WHAT IS REQUIRED
Go through the entries below from the first line and output each one exactly, up to and including the line with "(∃ t, exec (.sys".

::: MATERIALS PROVIDED

/-- One fault of each clause, at the boundary values. -/
theorem witness_EachErrorHasItsInstructions :
    State.reset.run = .running ∧
    (∃ t, exec (.sys 0x000#12) State.reset = .next t ∧ t.run = .halted) ∧
    (∃ t, exec (.call 0x300#12) (withSp 16) = .next t ∧ t.run = .halted) ∧
    (∃ t, exec .ret (withSp 0) = .next t ∧ t.run = .halted) ∧
    (∃ t, exec (.drw 0x0#4 0x1#4 0x1#4) (withI 0x1000#16) = .next t ∧ t.run = .halted) ∧
    (∃ t, exec (.ldB 0x0#4) (withI 0xFFE#16) = .next t ∧ t.run = .halted) ∧
    (∃ t, exec (.stRegs 0x1#4) (withI 0xFFF#16) = .next t ∧ t.run = .halted) ∧
    (∃ t, exec (.ldRegs 0xF#4) (withI 0xFFFF#16) = .next t ∧ t.run = .halted) :=
  ⟨rfl, exists_next (by decide), exists_next (by decide), exists_next (by decide), exists_next (by decide),
    exists_next (by decide), exists_next (by decide), exists_next (by decide)⟩

/-- A tick, a key press and the core's turn in HALTED. -/
theorem witness_HaltedIsLeftOnlyByReset :
    ∀ e ∈ [Event.tick, Event.keyPress 0xF#4, Event.core],
      ({ scheduled e with run := .halted } : State).run = .halted ∧ ({ scheduled e with run := .halted } : State).nextUp ≠ .reset ∧
        (reads (step { scheduled e with run := .halted }) (fun t => t.run) = some .halted) := by decide

theorem witness_ReturnPopsOrUnderflows :
    (∀ n ∈ [1#8, 16#8], 0 < (withSp n).sp.toNat ∧ (withSp n).sp.toNat ≤ 16) ∧ (withSp 0).sp.toNat = 0 := by decide

theorem witness_StackPointerAboveSixteenPopsNothing : ∀ n ∈ [17#8, 255#8], 16 < (withSp n).sp.toNat := by decide

theorem witness_CallPushesOrOverflows :
    (∀ n ∈ [0#8, 15#8], (withSp n).sp.toNat < 16) ∧ (withSp 16).sp.toNat = 16 := by decide

/-- Sixteen calls from an empty stack, one call from fifteen entries, and the call that overflows after each. -/
theorem witness_NestedCallsUnwind :
    State.reset.sp.toNat + (List.replicate 15 (0x300#12 : Addr12)).length + 1 ≤ 16 ∧
    (withSp 15).sp.toNat + ([] : List Addr12).length + 1 ≤ 16 ∧
    State.reset.sp.toNat + (List.replicate 16 (0x300#12 : Addr12)).length = 16 ∧
    (withSp 16).sp.toNat + ([] : List Addr12).length = 16 := by decide

theorem witness_FlagWritersLeaveZeroOrOne :
    State.reset.run = .running ∧
    ∀ i ∈ [Instr.addReg 0x1#4 0x2#4, .sub 0x1#4 0x2#4, .shr 0x1#4 0x2#4, .subn 0x1#4 0x2#4, .shl 0x1#4 0x2#4, .drw 0x1#4 0x2#4 0x0#4,
        .drw 0x1#4 0x2#4 0xF#4],
      flagWriter i = true ∧ reads (exec i State.reset) (fun t => t.run) = some .running := by decide

theorem witness_RegistersChangeOnlyAsDestinations :
    (∃ t, exec (.ldByte 0x3#4 1#8) State.reset = .next t ∧ t.getV 0x3#4 ≠ State.reset.getV 0x3#4) ∧
    (∃ t, exec (.sub 0x1#4 0x2#4) State.reset = .next t ∧ t.getV 0xF#4 ≠ State.reset.getV 0xF#4) ∧
    (∃ t, exec (.ldRegs 0x0#4) (withI 0x050#16) = .next t ∧ t.getV 0x0#4 ≠ (withI 0x050#16).getV 0x0#4) :=
  ⟨exists_next (by decide), exists_next (by decide), exists_next (by decide)⟩

/-- The default font and the highest base that R10 admits. -/
theorem witness_LoadFPointsAtDigit :
    State.reset.mem.font.wf = true ∧ (⟨0x1B0#16, Config.defaultGlyphs⟩ : Font).wf = true := by decide

theorem witness_StoreDecimalDigits :
    (withI 4093).mem.wf = true ∧ (withI 4093).I.toNat + 2 ≤ 4095 ∧ (withI 0).I.toNat + 2 ≤ 4095 ∧
      (withI 4094).mem.wf = true ∧ (withI 4094).I.toNat + 2 > 4095 ∧ (withI 0xFFFF).I.toNat + 2 > 4095 :=
  ⟨rfl, by simp [withI], by simp [withI], rfl, by simp [withI], by simp [withI]⟩

theorem witness_StoreRegistersFromI :
    (∀ p ∈ [(4095#16, 0x0#4), (4080#16, 0xF#4), (0#16, 0xF#4)], (withI p.1).mem.wf = true ∧
      (withI p.1).I.toNat + p.2.toNat ≤ 4095) ∧
    (∀ p ∈ [(4096#16, 0x0#4), (4081#16, 0xF#4), (0xFFFF#16, 0xF#4)], (withI p.1).mem.wf = true ∧
      (withI p.1).I.toNat + p.2.toNat > 4095) :=
  ⟨fun p h => ⟨rfl, by revert p; simp [withI]⟩, fun p h => ⟨rfl, by revert p; simp [withI]⟩⟩

theorem witness_LoadRegistersFromI :
    (∀ p ∈ [(4095#16, 0x0#4), (4080#16, 0xF#4), (0#16, 0xF#4)], (withI p.1).I.toNat + p.2.toNat ≤ 4095) ∧
    (∀ p ∈ [(4096#16, 0x0#4), (4081#16, 0xF#4), (0xFFFF#16, 0xF#4)], (withI p.1).I.toNat + p.2.toNat > 4095) := by
  simp [withI]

::::::

ANSWER BOX
/-- One fault of each clause, at the boundary values. -/
theorem witness_EachErrorHasItsInstructions :
    State.reset.run = .running ∧
    (∃ t, exec (.sys 0x000#12) State.reset = .next t ∧ t.run = .halted) ∧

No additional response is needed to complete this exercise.